Old, heavy baggage

In the cathedral of Barcelona there is a side chapel with a large crucifix above the altar. It has great historic significance. 

This crucifix was placed on the bow of the Spanish flagship leading a fleet of warships into naval battle with Muslim forces at the Battle of Lepanto off the coast of Greece in the Mediterranean Sea on Oct. 7, 1571. The Spanish were part of a coalition of Catholic powers in Southern Europe that joined to repel Turkish advances into their territories. 

The Turks, for whom Islam was the state religion as well as a powerful inspiring force, already had footholds in Europe. The Balkans were under Turkish rule. While the majority of people living in the Balkan peninsula were Christians, many were Muslim. A considerable number of residents of Albania, Bosnia-Herzegovina and elsewhere in the region are Muslim today. 

Before 1500, Spain had been home for many Muslims. 

The Southern European Catholic powers thought that if Turkish force went unchecked, Islam would become more and more of a threat. In those days, religious conflicts were many. Farther north in Europe, the Reformation was well under way. Historically, Catholic societies were turning to Protestantism. 
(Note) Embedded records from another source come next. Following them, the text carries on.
-- ==== Sys2Proof/Laws/Words.lean ====
section
/-! SUPPORT. The model's own functions said in the words of the statements: the pending marks of a capture, an abort in
ENDING, a commit on a coupling source, the test of a contact sample, the park test, the wait queue after aborts, the expiries of a µs, the
order of a step, and the layouts of retention memory. -/
namespace Sys2Proof.Machine

/-! ### The pending marks of a capture (R148) -/

@[simp] theorem State.cutCalWrite_cont (s : State) : s.cutCalWrite.cont = s.cont := by
  unfold State.cutCalWrite
  split <;> rfl

@[simp] theorem State.cutRecipeWrite_cont (s : State) : s.cutRecipeWrite.cont = s.cont := by
  unfold State.cutRecipeWrite
  split <;> rfl

/-- A capture starts with the pending marks of its freeze. -/
@[simp] theorem State.startCapture_pendingMarks (s : State) (r : CaptureReason) :
    (s.startCapture r).cont.pendingMarks = s.marksAtFreeze := by
  simp only [State.startCapture, State.cutRecipeWrite_cont, State.cutCalWrite_cont]
  rfl

/-- At a freeze an axis that is not RESTORING is pending where an earlier command of the µs outdated it. -/
theorem State.marksAtFreeze_get {s : State} {a : Axis} (h : (s.record a).state ≠ .restoring) :
    s.marksAtFreeze.get a = s.outdatedNow.get a := by
  have carried : s.carriedMark a = false := by
    unfold State.carriedMark
    split
    · rename_i e _; exact absurd e h
    · rfl
  rw [State.marksAtFreeze, PerAxis.get_of, carried, Bool.false_or]

/-! ### An abort in ENDING (R112) -/

/-- A run in ENDING stands through every abort. -/
theorem State.abortRun_ending {s : State} {a : Axis} {r : Run} (res : RunResult) (h : s.run a = some r) (hp : r.phase = .ending) :
    s.abortRun a res = s := by
  simp [State.abortRun, h, hp]

/-! ### A commit that removes or replaces a frame (R22, R58) -/

theorem AxisRecord.frameCommitted_iff (r : AxisRecord) (old new : AxisCal) :
    r.frameCommitted old new = true ↔ r.state.framed = true ∧ old.definesFrame new = true := by
  simp [AxisRecord.frameCommitted]

/-- Fields that define a frame anew differ. -/
theorem AxisCal.ne_of_definesFrame {old new : AxisCal} (h : old.definesFrame new = true) : old ≠ new := by
  rintro rfl
  simp [AxisCal.definesFrame, AxisCal.removesFrame, AxisCal.replacesFrame] at h

/-- The last thing that such a commit does to an axis is to evaluate it and its dependents. -/
theorem State.applyCommit_reevaluates {old new : CalSet} {s : State} {a : Axis} (hf : (s.record a).state.framed = true)
    (hd : (old.axes.get a).definesFrame (new.axes.get a) = true) :
    ∃ u : State, State.applyCommit old new s a = u.reevaluate a false := by
  have hc := (AxisRecord.frameCommitted_iff (s.record a) _ _).2 ⟨hf, hd⟩
  simp only [State.applyCommit, if_neg (AxisCal.ne_of_definesFrame hd), hc, if_true]
  exact ⟨_, rfl⟩

/-! ### The test of a sample (R136) -/

/-- One magnitude taken into the contact reference. -/
def referenceStep (acc : Option Nat) (m : Nat) : Option Nat :=
  if m < 2 then acc
  else match acc with
    | none => some m
    | some r => some (min r m)

theorem contactReference_eq_foldl (w : List Nat) : contactReference w = w.foldl referenceStep none := rfl

/-- From a reference on, the fold gives the least of it and the magnitudes of 2 or more. -/
theorem foldl_referenceStep_some (w : List Nat) (r : Nat) :
    ∃ x, w.foldl referenceStep (some r) = some x ∧ x ≤ r ∧ (∀ k ∈ w, 2 ≤ k → x ≤ k) ∧ (x = r ∨ x ∈ w ∧ 2 ≤ x) := by
  induction w generalizing r with
  | nil => exact ⟨r, rfl, Nat.le_refl r, by simp, .inl rfl⟩
  | cons m w ih =>
    by_cases h : m < 2
    · obtain ⟨x, hx, hr, hk, ho⟩ := ih r
      refine ⟨x, by simpa [referenceStep, h] using hx, hr, ?_, ?_⟩
      · intro k hm h2
        rcases List.mem_cons.1 hm with rfl | hm
        · omega
        · exact hk k hm h2
      · rcases ho with ho | ⟨hm, h2⟩
        · exact .inl ho
        · exact .inr ⟨List.mem_cons_of_mem _ hm, h2⟩
    · obtain ⟨x, hx, hr, hk, ho⟩ := ih (min r m)
      refine ⟨x, by simpa [referenceStep, h] using hx, by omega, ?_, ?_⟩
      · intro k hm h2
        rcases List.mem_cons.1 hm with rfl | hm
        · omega
        · exact hk k hm h2
      · rcases ho with ho | ⟨hm, h2⟩
        · by_cases hc : r ≤ m
          · exact .inl (by omega)
          · have hm : x = m := by omega
            exact .inr ⟨hm ▸ List.mem_cons_self, by omega⟩
        · exact .inr ⟨List.mem_cons_of_mem _ hm, h2⟩

/-- The reference is the smallest magnitude of 2 or more, absent where there is none. -/
theorem contactReference_spec (w : List Nat) :
    (contactReference w = none ∧ ∀ k ∈ w, k < 2)
    ∨ ∃ r, contactReference w = some r ∧ r ∈ w ∧ 2 ≤ r ∧ ∀ k ∈ w, 2 ≤ k → r ≤ k := by
  rw [contactReference_eq_foldl]
  induction w with
  | nil => exact .inl ⟨rfl, by simp⟩
  | cons m w ih =>
    by_cases h : m < 2
    · rcases ih with ⟨hn, hk⟩ | ⟨r, hr, hm, h2, hk⟩
      · exact .inl ⟨by simpa [referenceStep, h] using hn, fun k hm => (List.mem_cons.1 hm).elim (fun he => he ▸ h) (hk k)⟩
      · refine .inr ⟨r, by simpa [referenceStep, h] using hr, List.mem_cons_of_mem _ hm, h2, ?_⟩
        intro k hm' h2'
        rcases List.mem_cons.1 hm' with rfl | hm'
        · omega
        · exact hk k hm' h2'
    · obtain ⟨x, hx, hr, hk, ho⟩ := foldl_referenceStep_some w m
      refine .inr ⟨x, by simpa [referenceStep, h] using hx, ?_, ?_, ?_⟩
      · rcases ho with rfl | ⟨hm, _⟩
        · exact List.mem_cons_self
        · exact List.mem_cons_of_mem _ hm
      · rcases ho with rfl | ⟨_, h2⟩ <;> omega
      · intro k hm h2
        rcases List.mem_cons.1 hm with rfl | hm
        · exact hr
        · exact hk k hm h2

/-- The test of the model leaves the count of R136, and no other. -/
theorem LoadState.testLeaves_iff (l : LoadState) (v : ContactValues) (m n : Nat) (hv : l.contactValues = some v) :
    l.testLeaves v m n ↔ n = testContact l m := by
  unfold LoadState.testLeaves testContact
  rw [hv]
  rcases contactReference_spec l.contactWindow with ⟨hn, hk⟩ | ⟨r, hr, hm, h2, hk⟩
  · rw [hn]
    exact ⟨fun h => h.1 hk, fun h => ⟨fun _ => h, fun ref hm h2 _ => absurd (hk ref hm) (by omega)⟩⟩
  · rw [hr]
    refine ⟨fun h => h.2 r hm h2 hk, fun h => ⟨fun hs => absurd (hs r hm) (by omega), fun ref hm' h2' hk' => ?_⟩⟩
    rw [Nat.le_antisymm (hk' r hm h2) (hk ref hm' h2')]
    exact h

/-! ### The park test (R147) -/

/-- The model's test of an axis is that of R147. -/
theorem State.axisDiffers_iff (s : State) (a : Axis) : s.axisDiffers a = true ↔ s.differsFromNewest a := by
  unfold State.axisDiffers State.differsFromNewest State.matchesEntry SnapEntry.count
  cases h : s.cont.newest with
  | none => simp
  | some sl =>
    simp only [reduceCtorEq, false_or, Option.some.injEq, exists_eq_left']
    cases restorable (some (s.record a).state) <;> cases restorable ((s.cont.slot sl).entries.get a).state <;> simp [or_assoc]

/-! ### Aborts (R75, R112, R119) -/

/-- The runs that an abort ends at once wait for a permit or the slot, or settle. -/
theorem State.abortEndsAtOnce_iff (s : State) (a : Axis) :
    s.abortEndsAtOnce a = true ↔
      ∃ x, s.run a = some x ∧ (x.phase = .waitPermit ∨ x.phase = .waitChannel ∨ x.phase = .settling) := by
  unfold State.abortEndsAtOnce
  cases s.run a <;> simp [or_assoc]

/-- An axis waits on after aborts unless its own run ended. -/
theorem State.mem_queueAfterAborts (s : State) (aborted : Axis → Bool) (b : Axis) :
    b ∈ s.queueAfterAborts aborted ↔ b ∈ s.channel.queue ∧ (aborted b = true → s.abortEndsAtOnce b = false) := by
  cases h : aborted b <;> simp [State.queueAfterAborts, h]

/-- Aborts of no run leave the queue. -/
theorem State.queueAfterAborts_none (s : State) : s.queueAfterAborts (fun _ => false) = s.channel.queue := by
  simp [State.queueAfterAborts]

/-! ### Time (log 1, log 26) -/

theorem dueIf_sublist (due : Bool) (i : Instr) : (dueIf due i).Sublist [i] := by
  cases due <;> simp [dueIf]

theorem Timer.runsOut_iff (t : Timer) : Timer.runsOut t = true ↔ runsOutNow t := by
  cases t <;> simp [Timer.runsOut, runsOutNow]

/-- The expiries of a µs are some of all expiry commands, in their order. -/
theorem State.expiries_sublist (s : State) : s.expiries.Sublist allExpiries := by
  simp only [State.expiries, allExpiries, allAxes, State.axisExpiries, List.flatMap_cons, List.flatMap_nil, List.append_assoc,
    List.append_nil]
  repeat first
    | exact dueIf_sublist _ _
    | exact List.Sublist.append (dueIf_sublist _ _) (dueIf_sublist _ _)
    | refine List.Sublist.append (l₂ := [_]) (dueIf_sublist _ _) ?_

/-! ### The order of a step (R86, R87) -/

/-- An order that a step asks has the parts and the step time of R87. -/
theorem StepBody.asksOrder_of_orderParts (c : AxisCal) (body : StepBody) (o : OrderParts) (h : orderParts c body = some o) :
    body.asksOrder c o (stepTime c body) := by
  have speed : ∀ k, orderSpeed c k = if c.homingSpeed * k < 8 then 1 else c.homingSpeed * k / 8 := by
    intro k
    unfold orderSpeed
    split <;> omega
  cases body <;> simp only [orderParts, reduceCtorEq, Option.some.injEq] at h <;> subst h <;>
    simp [StepBody.asksOrder, stepTime, speed]
  omega

/-! ### Layouts (R149, R196) -/

theorem intOfFlag (b : Bool) : ((b.toNat : Nat) : Int) = if b then 1 else 0 := by cases b <;> rfl

theorem AxisCal.image_eq_layout (c : AxisCal) : c.image = c.layout := by
  rw [show c.image = axisFields.flatMap (fun f => beInt f.bytes (c.value f / f.unit)) from rfl]
  unfold axisFields
  simp only [List.flatMap_cons, List.flatMap_nil]
  simp only [AxisField.unit, Int.ediv_one]
  simp only [AxisField.bytes]
  simp only [AxisCal.value, couplingNumber, intOfFlag]
  unfold AxisCal.layout
  cases h : c.couplingSource <;> simp only [List.append_assoc, List.append_nil]

theorem CalSet.image_eq_layout (c : CalSet) : c.image = c.layout := by
  have axes : AxisCal.image = AxisCal.layout := funext AxisCal.image_eq_layout
  simp [CalSet.image, CalSet.layout, axes, DeviceCal.image, deviceFields, DeviceField.bytes, DeviceCal.value]

theorem regionOf_eq (image : List Byte) : regionOf image = byte 1 :: (image ++ be 4 (crc32 image).toNat) := by
  rw [regionOf, List.append_assoc, List.singleton_append]
  congr 1

/-- A calibration write carries the region of R196. -/
theorem CalSet.region_eq_layout (c : CalSet) : c.region = regionOf c.layout := by
  rw [CalSet.region, CalSet.fingerprint, CalSet.image_eq_layout, regionOf_eq]

theorem Step.bytes_eq_layout (st : Step) : st.bytes = st.layout := by
  obtain ⟨cond, body⟩ := st
  cases cond <;> cases body <;> try rfl
  all_goals first
    | (rename_i d c _ _; cases d <;> rfl)
    | (rename_i f k; cases f <;> cases k <;> rfl)

theorem CaptureBuffer.covered_eq_layout (b : CaptureBuffer) : b.covered = b.layout := by
  obtain ⟨q, r, f, e⟩ := b
  cases r <;> rfl

theorem recipeImage_eq_layout (steps : List Step) : recipeImage steps =
    byte steps.length :: ((steps.take 12).flatMap Step.layout ++ List.replicate (10 * (12 - steps.length)) 0) := by
  have bytes : Step.bytes = Step.layout := funext Step.bytes_eq_layout
  have len : ((steps.take 12).flatMap Step.layout).length = 10 * min 12 steps.length := by
    rw [← bytes, List.length_flatMap, List.map_congr_left (fun st _ => Step.bytes_length st), List.map_const',
      List.sum_replicate_nat, List.length_take]
    omega
  rw [recipeImage, bytes, len]
  congr 3
  omega

/-- A recipe write carries the region of R196. -/
theorem recipesRegion_eq_layout (rs : List (List Step)) : recipesRegion rs = regionOf (recipesLayout rs) := by
  have image : recipesImage rs = recipesLayout rs := by
    rw [recipesImage, recipesLayout, funext recipeImage_eq_layout]
  rw [recipesRegion, image, regionOf_eq]

@[simp] theorem atOffsets_length (off : Nat) (bs : List Byte) : (atOffsets off bs).length = bs.length := by
  induction bs generalizing off with
  | nil => rfl
  | cons b bs ih => simp [atOffsets, ih]

/-- Bytes at rising offsets, one by one. -/
theorem atOffsets_getElem? (off : Nat) (bs : List Byte) (i : Nat) (h : i < bs.length) :
    (atOffsets off bs)[i]? = some (off + i, bs.getD i 0) := by
  induction bs generalizing off i with
  | nil => simp at h
  | cons b bs ih =>
    cases i with
    | zero => rfl
    | succ i =>
      rw [atOffsets, List.getElem?_cons_succ, ih _ _ (by simpa using h), List.getD_cons_succ, Nat.add_assoc, Nat.add_comm 1 i]

@[simp] theorem SnapEntry.bytes_length (e : SnapEntry) : e.bytes.length = 12 := by simp [SnapEntry.bytes]

@[simp] theorem CaptureBuffer.layout_length (b : CaptureBuffer) : b.layout.length = 117 := by
  rw [← CaptureBuffer.covered_eq_layout]
  simp [CaptureBuffer.covered, CaptureBuffer.header, PerAxis.toList]

/-- The n-th write of a capture is that of R149. -/
theorem CaptureBuffer.writes_getD (b : CaptureBuffer) (n : Nat) (h : n < 129) : b.writes.getD n (0, 0) = b.slotWrite n := by
  have head : (SlotState.writing.byte :: b.layout).length = 118 := by simp
  rw [CaptureBuffer.writes, CaptureBuffer.covered_eq_layout, List.getD_eq_getElem?_getD, CaptureBuffer.slotWrite]
  by_cases h1 : n < 118
  · rw [List.append_assoc, List.append_assoc, List.getElem?_append_left (by simpa using h1),
      atOffsets_getElem? _ _ _ (by simpa using h1), if_pos h1]
    simp [SlotState.byte]
  · rw [if_neg h1, List.append_assoc, List.append_assoc, List.getElem?_append_right (by simp; omega), atOffsets_length, head]
    by_cases h2 : n < 124
    · rw [List.getElem?_append_left (by simp; omega), atOffsets_getElem? _ _ _ (by simp; omega), if_pos h2]
      simp only [Option.getD_some, Prod.mk.injEq, true_and]
      rw [List.getD_eq_getElem?_getD, List.getElem?_replicate]
      split <;> rfl
    · rw [if_neg h2, List.getElem?_append_right (by simp; omega), atOffsets_length, List.length_replicate]
      by_cases h3 : n < 128
      · rw [List.getElem?_append_left (by simp; omega), atOffsets_getElem? _ _ _ (by simp; omega), if_pos h3]
        rw [Option.getD_some, Nat.sub_sub]
      · have : n = 128 := by omega
        subst this
        rw [if_neg h3, List.getElem?_append_right (by simp)]
        simp [SlotState.byte]

end Sys2Proof.Machine
end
Rarely were these transitions smooth and uneventful. Everybody played for keeps. The Catholics had many martyrs, as did Protestants. 

In this very tense atmosphere, Lepanto occurred. Pope St. Pius V had been a major figure in bringing together the Southern European Catholic powers. He placed the entire expedition under the protection of the Blessed Mother, and the sailors and their commanders responded. The Rosary became the hallmark of the engagement, as thousands upon thousands of Catholics went into the battle, and through the battle, praying the Rosary. 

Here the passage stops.